Action item: The lines from the top of the data down to the line with "(endReadEarly_calm h ..)" should be repeated exactly, both ends included.

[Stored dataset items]
Segment Open

-- ==== Sys2Proof/Laws/CalmResets.lean ====
section
/-! SUPPORT. The operations of Machine/Resets.lean keep what `Calm` says. -/

namespace Sys2Proof.Machine

theorem hostReset_calm {s0 s : State} (h : Calm s0 s) : Calm s0 (hostReset s) := by
  unfold hostReset
  extract_lets -underBinder -merge y0 y1 y2
  have hy1 : Calm s0 y1 :=
    Calm.foldl h fun _ _ ht => resetFnRegs_calm (dropWindow_calm (retireKeys_calm (endFunction_calm ht ..) ..) ..) ..
  clear_value y1
  have hy2 : Calm s0 y2 := dropOwners_calm hy1 ..
  clear_value y2
  exact Calm.shrink hy2 rfl rfl rfl (Nat.zero_le _) (Nat.le_refl _) (Nat.le_refl _)

theorem resetCmd_calm {s0 s : State} (h : Calm s0 s) (a0) : Calm s0 (resetCmd a0 s) := by
  unfold resetCmd
  split
  · exact h
  · extract_lets -underBinder -merge y0
    refine Calm.ite ?_ ?_
    · exact h
    · refine Calm.ite ?_ ?_
      · exact (dropCmd_calm h ..)
      · split
        · exact h
        · exact (finishWrite_calm h ..)
        · exact (endReadEarly_calm h ..)
        · exact (endRebuild_calm h ..)
        · refine Calm.ite ?_ ?_
          · exact (complete_calm h ..)
          · exact (complete_calm h ..)
        · extract_lets -underBinder -merge y1
          have hy1 : Calm s0 y1.2 := (recordNumOf_calm h ..)
          try clear_value y1
          refine Calm.ite ?_ ?_
          · exact (complete_calm hy1 ..)
          · exact (complete_calm h ..)

theorem repairRow_calm {s0 s : State} (h : Calm s0 s) (a1) : Calm s0 (repairRow s a1) := by
  unfold repairRow
  extract_lets -underBinder -merge y0 y1 y2 y3
  refine Calm.ite ?_ ?_
  · exact (Calm.upd h rfl rfl rfl rfl rfl rfl)
  · refine Calm.ite ?_ ?_
    · exact h
    · refine setCause_calm ?_ ..
      refine raise_calm ?_ ..
      exact (Calm.upd h rfl rfl rfl rfl rfl rfl)

theorem fillPools_calm {s0 s : State} (h : Calm s0 s) : Calm s0 (fillPools s) := by
  unfold fillPools
  extract_lets -underBinder -merge y0 y1 y2 y3 y4
  have hy0 : Calm s0 y0 := by
    refine Calm.foldl ?_ (fun y5 a hy5 => ?_)
    · exact h
    · beta_reduce
      exact (repairRow_calm hy5 ..)
  have hy2 : Calm s0 y2 := (Calm.upd hy0 rfl rfl rfl rfl rfl rfl)
  have hy4 : Calm s0 y4 := (Calm.upd hy2 rfl rfl rfl rfl rfl rfl)
  try clear_value y4
  try clear_value y2
  try clear_value y0
  refine Calm.foldl ?_ (fun y6 a hy6 => ?_)
  · exact hy4
  · beta_reduce
    extract_lets -underBinder -merge y7
    exact (updPool_calm hy6 ..)

theorem poolsReady_calm {s0 s : State} (h : Calm s0 s) : Calm s0 (poolsReady s) := by
  unfold poolsReady
  extract_lets -underBinder -merge y0 y1
  have hy0 : Calm s0 y0 := by
    refine Calm.foldl ?_ (fun y2 a hy2 => ?_)
    · exact h
    · beta_reduce
      exact (updPool_calm hy2 ..)
  try clear_value y0
  refine Calm.foldl ?_ (fun y3 a hy3 => ?_)
  · exact (Calm.upd hy0 rfl rfl rfl rfl rfl rfl)
  · beta_reduce
    exact (BufReq.run_calm hy3 ..)

theorem cartAtReset_calm {s0 s : State} (h : Calm s0 s) (a0) : Calm s0 (cartAtReset a0 s) := by
  unfold cartAtReset
  extract_lets -underBinder -merge y0 y1 y2 y3 y4 y5
  have hy4 : Calm s0 y4 := (Calm.upd h rfl rfl rfl rfl rfl rfl)
  have hy5 : Calm s0 y5 := by
    subst y5
    split
    · split
      · exact (finish_calm hy4 ..)
      · exact (raise_calm hy4 ..)
    · exact hy4
  try clear_value y5
  try clear_value y4
  refine Calm.ite ?_ ?_
  · exact (Calm.upd h rfl rfl rfl rfl rfl rfl)
  · refine Calm.ite ?_ ?_
    · split
      · exact (finish_calm hy5 ..)
      · exact hy5
    · split
      · exact (Calm.upd h rfl rfl rfl rfl rfl rfl)
      · exact (Calm.upd h rfl rfl rfl rfl rfl rfl)
      · exact (Calm.upd h rfl rfl rfl rfl rfl rfl)
      · exact (Calm.upd h rfl rfl rfl rfl rfl rfl)
      · extract_lets -underBinder -merge y6
        have hy6 : Calm s0 y6 := (Calm.upd h rfl rfl rfl rfl rfl rfl)
        try clear_value y6
        split
        · exact (setStage_calm hy6 ..)
        · exact hy6
      · exact (Calm.upd h rfl rfl rfl rfl rfl rfl)

theorem dataReset_calm {s0 s : State} (h : Calm s0 s) (a0) : Calm s0 (dataReset a0 s) := by
  unfold dataReset
  extract_lets -underBinder -merge y0 y1 y2 y3 y4 y5 y6 y7
  have hy0 : Calm s0 y0 := (setGates_calm h ..)
  have hy1 : Calm s0 y1 := by
    refine Calm.foldl ?_ (fun y8 a hy8 => ?_)
    · exact hy0
    · beta_reduce
      exact (resetCmd_calm hy8 ..)
  have hy2 : Calm s0 y2 := by
    refine Calm.foldl ?_ (fun y9 a hy9 => ?_)
    · exact hy1
    · beta_reduce
      exact (answer_calm hy9 ..)
  have hy3 : Calm s0 y3 := by
    refine Calm.foldl ?_ (fun y10 a hy10 => ?_)
    · exact hy2
    · beta_reduce
      exact (closeStream_calm hy10 ..)
  have hy7 : Calm s0 y7 := (Calm.upd hy3 rfl rfl rfl rfl rfl rfl)
  try clear_value y7
  try clear_value y3
  try clear_value y2
  try clear_value y1
  try clear_value y0
  exact (cartAtReset_calm (fillPools_calm hy7 ..) ..)

theorem cipherReset_calm {s0 s : State} (h : Calm s0 s) : Calm s0 (cipherReset s) := by
  unfold cipherReset
  extract_lets -underBinder -merge y0 y1 y2 y3 y4 y5 y6 y7 y8
  have hy1 : Calm s0 y1 := by
    refine Calm.foldl ?_ (fun y9 a hy9 => ?_)
    · exact h
    · beta_reduce
      split
      · exact (settle_calm (loseFrom_calm hy9 ..) ..)
      · exact hy9
  have hy3 : Calm s0 y3 := by
    refine Calm.foldl ?_ (fun y10 a hy10 => ?_)
    · exact hy1
    · beta_reduce
      exact (failCmd_calm hy10 ..)
  have hy7 : Calm s0 y7 := by
    refine dropOwners_calm ?_ ..
    exact (Calm.upd hy3 rfl rfl rfl rfl rfl rfl)
  try clear_value y7
  try clear_value y3
  try clear_value y1
  exact (Calm.upd hy7 rfl rfl rfl rfl rfl rfl)

theorem endThread_calm {s0 s : State} (h : Calm s0 s) : Calm s0 (endThread s) := by
  unfold endThread
  split
  · exact h
  · extract_lets -underBinder -merge y0 y1 y2
    have hy2 : Calm s0 y2 := (Calm.upd h rfl rfl rfl rfl rfl rfl)
    try clear_value y2
    split
    · exact (complete_calm hy2 ..)
    · exact hy2

theorem endUnthread_calm {s0 s : State} (h : Calm s0 s) : Calm s0 (endUnthread s) := by
  unfold endUnthread
  split
  · extract_lets -underBinder -merge y0
    refine Calm.ite ?_ ?_
    · refine complete_calm ?_ ..
      exact (Calm.upd h rfl rfl rfl rfl rfl rfl)
    · exact h
  · exact h

theorem transportReset_calm {s0 s : State} (h : Calm s0 s) : Calm s0 (transportReset s) := by
  unfold transportReset
  extract_lets -underBinder -merge y0
  have hy0 : Calm s0 y0 := (tlcsReset_calm (endUnthread_calm (endThread_calm h ..) ..) ..)
  try clear_value y0
  exact (Calm.upd hy0 rfl rfl rfl rfl rfl rfl)

theorem domainDown_calm {s0 s : State} (h : Calm s0 s) (a0) : Calm s0 (domainDown a0 s) := by
  unfold domainDown
  split
  · exact (hostReset_calm h ..)
  · exact (dataReset_calm h ..)
  · exact (cipherReset_calm h ..)
  · exact (transportReset_calm h ..)
  · exact (flashReset_calm h ..)
  · exact (mgmtDown_calm h ..)
  · exact (channelDown_calm h ..)

theorem startReset_calm {s0 s : State} (h : Calm s0 s) (a0 a1 a2) : Calm s0 (startReset a0 a1 a2 s) := by
  unfold startReset
  refine Calm.ite ?_ ?_
  · exact (noteReset_calm h ..)
  · refine Calm.ite ?_ ?_
    · exact (Calm.upd h rfl rfl rfl rfl rfl rfl)
    · exact (noteReset_calm (domainDown_calm h ..) ..)

theorem domainUp_calm {s0 s : State} (h : Calm s0 s) (a0 a1) : Calm s0 (domainUp a0 a1 s) := by
  unfold domainUp
  extract_lets -underBinder -merge y0 y1 y2 y3 y4
  have hy2 : Calm s0 y2 := by
    refine Calm.ite ?_ ?_
    · refine tceFault_calm ?_ ..
      exact (Calm.upd h rfl rfl rfl rfl rfl rfl)
    · exact h
  have hy4 : Calm s0 y4 := (headFrontInit_calm h ..)
  try clear_value y4
  try clear_value y2
  refine Calm.ite ?_ ?_
  · exact (poolsReady_calm h ..)
  · refine Calm.ite ?_ ?_
    · refine raiseIf_calm ?_ ..
      exact (Calm.upd h rfl rfl rfl rfl rfl rfl)
    · refine Calm.ite ?_ ?_
      · exact (faultIf_calm hy2 ..)
      · refine Calm.ite ?_ ?_
        · exact (flashGo_calm (flashInit_calm h ..) ..)
        · refine Calm.ite ?_ ?_
          · refine Calm.ite ?_ ?_
            · exact (restoreMember_calm (updChan_calm hy4 ..) ..)
            · exact hy4
          · exact h

theorem restart_calm {s0 s : State} (h : Calm s0 s) (a0 a1) : Calm s0 (restart a0 a1 s) := by
  unfold restart
  extract_lets -underBinder -merge y0 y1 y2 y3 y4 y5 y6 y7
  have hy0 : Calm s0 y0 := stopFlash_calm (cutPersist_calm (setGates_calm h ..) ..) ..
  clear_value y0
  have hy3 : Calm s0 y3 := Calm.shrink hy0 rfl rfl rfl (Nat.zero_le _) (Nat.zero_le _) (Nat.zero_le _)
  have hy4 : Calm s0 y4 := dropVolatile_calm hy3 ..
  clear_value y4
  have hy5 : Calm s0 y5 := Calm.ite (restoreDefaults_calm hy4 ..) hy4
  clear_value y5
  have hy7 : Calm s0 y7 := by
    refine fillPools_calm ?_ ..
    exact Calm.upd hy5 rfl rfl rfl rfl rfl rfl
  clear_value y7
  exact headFrontInit_calm (fieldKey_calm (boot_calm (readFuses_calm hy7 ..) ..) ..) ..

theorem accrue_calm {s0 s : State} (h : Calm s0 s) : Calm s0 (accrue s) := by
  unfold accrue
  extract_lets -underBinder -merge y0 y1 y2 y3
  exact (Calm.upd h rfl rfl rfl rfl rfl rfl)

end Sys2Proof.Machine
end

Segment Closed

Result:
-- ==== Sys2Proof/Laws/CalmResets.lean ====
section
/-! SUPPORT. The operations of Machine/Resets.lean keep what `Calm` says. -/

namespace Sys2Proof.Machine

theorem hostReset_calm {s0 s : State} (h : Calm s0 s) : Calm s0 (hostReset s) := by
  unfold hostReset
  extract_lets -underBinder -merge y0 y1 y2
  have hy1 : Calm s0 y1 :=
    Calm.foldl h fun _ _ ht => resetFnRegs_calm (dropWindow_calm (retireKeys_calm (endFunction_calm ht ..) ..) ..) ..
  clear_value y1
  have hy2 : Calm s0 y2 := dropOwners_calm hy1 ..
  clear_value y2
  exact Calm.shrink hy2 rfl rfl rfl (Nat.zero_le _) (Nat.le_refl _) (Nat.le_refl _)

theorem resetCmd_calm {s0 s : State} (h : Calm s0 s) (a0) : Calm s0 (resetCmd a0 s) := by
  unfold resetCmd
  split
  · exact h
  · extract_lets -underBinder -merge y0
    refine Calm.ite ?_ ?_
    · exact h
    · refine Calm.ite ?_ ?_
      · exact (dropCmd_calm h ..)
      · split
        · exact h
        · exact (finishWrite_calm h ..)
        · exact (endReadEarly_calm h ..)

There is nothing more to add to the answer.